Dans le livre XII, Lambda (Λ), il dit de manière formelle que :

« Aussi, Platon ne se trompe-t-il pas quand il dit qu’il y a [pure hypothèse, qu’Aristote réfute] autant d’Idées qu’il y a de choses dans la nature, si, toutefois, il y a des Idées différentes pour des choses telles que le feu, la chair, la tête, etc.

Tout est matière dans le monde ; et la matière dernière est la matière de la substance par excellence. Mais si la production et la destruction ont lieu quelque part, c’est dans les choses de la nature. »

En effet, le moteur premier, sorte de super substance, ne connaît pas la destruction, ni réellement la production car il est en acte éternel, permanent, ininterrompu, etc.

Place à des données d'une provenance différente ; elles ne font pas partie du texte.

/-- One track's estimators on a modal tick: the ringdown's at λ = 1, the ambient one unless a ringdown suspends it. -/
def Block.arTrack (b : Block) (x : Basin) (t : Nat) : Block :=
  let k := b.track t
  let tag := x.seq % 65536
  let own := if k.yTag = some tag then k.y else k.yHeld
  let g := min 3 (ticksBetween k.arLast x.slot b.modalDiv)
  if k.status = 0 then b
  else
    let quiet := b.rpl.ringdown.isSome || b.rpl.rdTag == tag + 1
    let k : Track := if k.rdOn then { k with rdAr := k.rdAr.map (fun r => r.run f32One k.yHeld g own) } else k
    let k : Track := if quiet then k else { k with ar := k.ar.map (fun r => r.run b.modalLam k.yHeld g own) }
    (b.tickGap x.slot b.modalDiv g).setTrack t { k with arLast := some x.slot, yHeld := own }

/-- RD_SKIP after the trigger each VALID track starts its ringdown estimator (R163). -/
def Block.rdSkip (b : Block) : Block :=
  match b.rpl.ringdown with
  | some t =>
    if t + b.cf Reg.RPL_RD_CFG 0 15 8 * 100000000 ≤ b.t7 then
      (List.range 16).foldl (fun b i => let k := b.track i; if k.status = 2 ∧ k.rdOn = false then b.setTrack i { k with rdOn := true, rdAr := some Rls.start } else b) b
    else b
  | none => b

/-- RD_LEN after the trigger the ringdown ends (R162). -/
def Block.rdEnd (b : Block) : Block :=
  match b.rpl.ringdown with
  | some t =>
    if t + b.cf Reg.RPL_RD_CFG 0 23 16 * nsPerS ≤ b.t7 then
      let b := { b with rpl := { b.rpl with
        ringdown := none, rdDone := true, rdTag := 0
        tracks := b.rpl.tracks.map (fun (e : Nat × Track) =>
          (e.1, if e.2.rdOn then { e.2 with rdOn := false, rdOut := e.2.rdAr, rdAr := none } else e.2)) } }
      (b.irq Blk.rpl 2).event 0x0707 0xFFFF b.rpl.published 0
    else b
  | none => b

/-- The mode that an estimator shows, as frequency and damping ratio; NaN where no root lies in the band (R158). -/
def Block.modeOf (b : Block) (r : Rls) : Nat × Nat :=
  match r.mode b.modalRate (b.cn Reg.RPL_MODAL_LO % 65536) (b.cn Reg.RPL_MODAL_HI % 65536) with
  | some m => (modeFreq b.modalRate m, modeZeta m)
  | none => (f32QNaN, f32QNaN)

/-- The ringdown's results, at the first epoch boundary after its end (R163). -/
def Block.rdResults (b : Block) : Block :=
  if b.rpl.rdDone = false then b
  else
    let th := b.cf Reg.RPL_RD_CFG 0 7 0
    let b := (List.range 16).foldl (fun b i =>
      let k := b.track i
      match k.rdOut with
      | none => b
      | some a =>
        let m := b.modeOf a
        b.setTrack i { k with rdOut := none, rdFreq := m.1, rdZeta := m.2, rdPoor := !f32NaN m.2 && decide (f32Val m.2 * 1000 < (th : Int) * 2 ^ 149) }) b
    { b with rpl := { b.rpl with rdDone := false } }

/-! ### Matching and what tracks report (R158 to R161) -/

/-- EPOCH_TICKS. -/
def Block.epochTicks (b : Block) : Nat := max 1 (b.cn Reg.RPL_EPOCH_TICKS % 128)

/-- How many epochs a duration in seconds takes, rounded up. -/
def Block.epochsIn (b : Block) (sec : Nat) : Nat := ceilDiv (sec * b.modalRate) b.epochTicks

/-- The number of a match: a track, a component, their assurance. -/
structure Match where
  t : Nat
  j : Nat
  mac : Nat
  deriving DecidableEq, Repr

Mais faut-il alors pencher plutôt du côté de la nature et voir en le moteur premier un principe absolu (tel Averroès, voire confondre l’univers et le moteur, comme le fit Spinoza), ou bien voir en la nature une existence somme toute secondaire par rapport au moteur premier (comme le fait, avec des influences idéalistes, Avicenne, ou dans une version totalement réactionnaire Thomas d’Aquin) ?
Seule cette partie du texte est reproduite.